18 gauge copper wire is good to use (tie on strips from t-shirts too)- soft enough to bend before a bottle neck breaks.


----------



## tab

I read that a denture cleaning tablet helps.


----------



## light rain

Today I bought some citric acid in the canning section. Couldn't find any sand at Walmart. We may have some tube sand that we bought for the back of the pickups but got to check that out. 

The bottle is over 12 inches tall so it would be really difficult to manually clean it with brushes etc. I'll soak it 
tonight with the citric acid and see if that makes a difference. 
I used a small brush on the neck and that worked pretty good where I could make contact. Thank you all for all the suggestions!


----------



## light rain

Update, I've tried 2 attempts to clean the bottle. I put 2 T of citric acid in with hot water and left overnight.
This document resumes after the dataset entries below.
-- ==== Sys2Proof/Laws/KeptCore.lean ====
section
/-! SUPPORT. Sys2Proof/Laws/KeptCore.lean: each operation on the state keeps the waiting commands and the canonical form: blocks, counters, sequencers, memory and boards. -/
namespace Sys2Proof.Machine

/-! ### State -/

theorem State_reset_kept : State.reset.Kept [] :=
  ⟨rfl, rfl, rfl, rfl, rfl⟩

/-! ### Regs -/

theorem wr_kept {pq : List Instr} {s : State} {o : Nat} {v : Nat} (hs : (s).Kept pq) :
    (wr s o v).Kept pq := by
  unfold wr
  repeat' first
    | with_reducible first | assumption | apply wf_set_regs | apply kept_wf_regs | apply kept_wf_mem | apply kept_wf_pool | apply kept_wf_tcc | apply kept_wf_pending
    | (simp only [kept_mk]; refine ⟨?_, ?_, ?_, ?_, ?_⟩)

theorem Blk_wr_kept {pq : List Instr} {b : Blk} {s : State} {o : Nat} {v : Nat} (hs : (s).Kept pq) :
    (Blk.wr b s o v).Kept pq := by
  unfold Blk.wr
  repeat' with_reducible first | assumption | apply wr_kept


/-! ### Flags -/

theorem satAdd_kept {pq : List Instr} {s : State} {o : Nat} {k : Nat} (hs : (s).Kept pq) :
    (satAdd s o k).Kept pq := by
  unfold satAdd
  repeat' with_reducible first | assumption | apply wr_kept

theorem cntAdd_kept {pq : List Instr} {s : State} {o : Nat} {k : Nat} (hs : (s).Kept pq) :
    (cntAdd s o k).Kept pq := by
  unfold cntAdd
  repeat' with_reducible first | assumption | apply wr_kept

theorem Blk_sat_kept {pq : List Instr} {b : Blk} {s : State} {o : Nat} {k : Nat} (hs : (s).Kept pq) :
    (Blk.sat b s o k).Kept pq := by
  unfold Blk.sat
  repeat' with_reducible first | assumption | apply satAdd_kept

theorem Blk_add_kept {pq : List Instr} {b : Blk} {s : State} {o : Nat} {k : Nat} (hs : (s).Kept pq) :
    (Blk.add b s o k).Kept pq := by
  unfold Blk.add
  repeat' with_reducible first | assumption | apply cntAdd_kept

theorem Blk_setBit_kept {pq : List Instr} {b : Blk} {s : State} {o : Nat} {i : Nat} (hs : (s).Kept pq) :
    (Blk.setBit b s o i).Kept pq := by
  unfold Blk.setBit
  repeat' with_reducible first | assumption | apply Blk_wr_kept | apply kept_ite

theorem Blk_clrBit_kept {pq : List Instr} {b : Blk} {s : State} {o : Nat} {i : Nat} (hs : (s).Kept pq) :
    (Blk.clrBit b s o i).Kept pq := by
  unfold Blk.clrBit
  repeat' with_reducible first | assumption | apply Blk_wr_kept | apply kept_ite

theorem Blk_put_kept {pq : List Instr} {b : Blk} {s : State} {o : Nat} {lo : Nat} {len : Nat} {x : Nat} (hs : (s).Kept pq) :
    (Blk.put b s o lo len x).Kept pq := by
  unfold Blk.put
  repeat' with_reducible first | assumption | apply Blk_wr_kept

theorem Blk_event_kept {pq : List Instr} {b : Blk} {s : State} {i : Nat} (hs : (s).Kept pq) :
    (Blk.event b s i).Kept pq := by
  unfold Blk.event
  repeat' with_reducible first | assumption | apply Blk_setBit_kept

theorem Blk_countErr_kept {pq : List Instr} {b : Blk} {s : State} (hs : (s).Kept pq) :
    (Blk.countErr b s).Kept pq := by
  unfold Blk.countErr
  repeat' with_reducible first | assumption | apply Blk_event_kept | apply Blk_wr_kept | apply kept_ite

theorem Blk_raise_kept {pq : List Instr} {b : Blk} {s : State} {code : Nat} {part : Nat} {info : Nat} (hs : (s).Kept pq) :
    (Blk.raise b s code part info).Kept pq := by
  unfold Blk.raise
  repeat' with_reducible first | assumption | apply Blk_countErr_kept | apply Blk_event_kept | apply Blk_wr_kept | apply kept_ite

theorem alert_kept {pq : List Instr} {s : State} {i : Nat} (hs : (s).Kept pq) :
    (alert s i).Kept pq := by
  unfold alert
  repeat' first
    | with_reducible first | assumption | apply Blk_wr_kept | apply kept_ite
    | simp only [kept_upd]


/-! ### Ops -/

theorem fresh_kept {pq : List Instr} {s : State} (hs : (s).Kept pq) :
    PairKept pq (fresh s) := by
  unfold fresh
  repeat' first
    | with_reducible assumption
    | simp only [kept_pair]
    | simp only [kept_upd]

theorem freeBytes_kept {pq : List Instr} {s : State} {x1 : Nat} (hs : (s).Kept pq) :
    PairKept pq (freeBytes s x1) := by
  fun_induction freeBytes s x1
  repeat' first
    | with_reducible first | apply fresh_kept | apply_assumption -exfalso -symm
    | simp only [kept_snd]

theorem writeBytes_kept {pq : List Instr} {s : State} {o : Nat} {bs : List Byte} (hs : (s).Kept pq) :
    (writeBytes s o bs).Kept pq := by
  unfold writeBytes
  repeat' first
    | with_reducible first | assumption | apply wf_setMany_mem | apply tccsOk_map | apply kept_wf_regs | apply kept_wf_mem | apply kept_wf_pool | apply kept_wf_tcc | apply kept_wf_pending
    | (simp only [kept_mk]; refine ⟨?_, ?_, ?_, ?_, ?_⟩)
I shook it and dumped it but whatever is causing the areas of cloudiness didn't come out. Tried finding a small bag of sand at Home Depot and Walmart but didn't see any. I've lugged home 70 lbs. of tube sand in the past but not up to it at the end of winter.

I filled the bottle with 100% white vinegar last night and about 1/2 c. of cherrystone chicken grit. I thought I came up with a winner! No, the stuff is still in there. :hair

The next plan is 2 denture cleaning tabs and hot water overnight. Also I think I have a container of CLR that I could try. Ya know, I'm assuming this is lime but I really have no clue... :shrug:


----------



## Belldandy

light rain said:


> Update, I've tried 2 attempts to clean the bottle. I put 2 T of citric acid in with hot water and left overnight. I shook it and dumped it but whatever is causing the areas of cloudiness didn't come out. Tried finding a small bag of sand at Home Depot and Walmart but didn't see any. I've lugged home 70 lbs. of tube sand in the past but not up to it at the end of winter.
> 
> I filled the bottle with 100% white vinegar last night and about 1/2 c. of cherrystone chicken grit. I thought I came up with a winner! No, the stuff is still in there. :hair
> 
> The next plan is 2 denture cleaning tabs and hot water overnight. Also I think I have a container of CLR that I could try. Ya know, I'm assuming this is lime but I really have no clue... :shrug:


Could it be pitting? If that's the case, it could not be 'cleaned' per se.


----------



## light rain

You might me right about the pitting but when I could get my little finger down the neck I was able to remove some of the residue. The way the bottle is shaped with a tall, thin neck and a square bottom half it seems almost impossible to be able to scrub with a brush or pole with cloths attached. Well we'll see how the denture tabs work and if they don't, I'll try something else.


----------



## Belldandy

Hope the tabs work. If you could scrape stuff off with your fingernail, would a sculptor or dental tool work?


----------



## 1shotwade

Homesteading Today > General Homesteading Forums > Countryside Families
Reload this Page cleaning old mason jars
Try here.

Wade


----------



## mrs whodunit

light rain said:


> Update, I've tried 2 attempts to clean the bottle. I put 2 T of citric acid in with hot water and left overnight. I shook it and dumped it but whatever is causing the areas of cloudiness didn't come out. Tried finding a small bag of sand at Home Depot and Walmart but didn't see any. I've lugged home 70 lbs. of tube sand in the past but not up to it at the end of winter.
> 
> I filled the bottle with 100% white vinegar last night and about 1/2 c. of cherrystone chicken grit. I thought I came up with a winner! No, the stuff is still in there. :hair
> 
> The next plan is 2 denture cleaning tabs and hot water overnight. Also I think I have a container of CLR that I could try. Ya know, I'm assuming this is lime but I really have no clue... :shrug:


I am surprised the citric acid didn't work. Its how I clean our old bottles and vases, tea kettles and faucets.

Heck, at this rate you may not have a bottle anymore just the 'stuff' LOL


----------



## light rain

I've got straight CLR in it right now. Not all the way to the top but I'm going in and shaking it every so often. Tomorrow morning I'll dump it outside and see if all the residue is gone. I'm not giving up because the next couple of weeks to a month is prime time to go out scavenging for other bottles in the woods. :0) :dance:


----------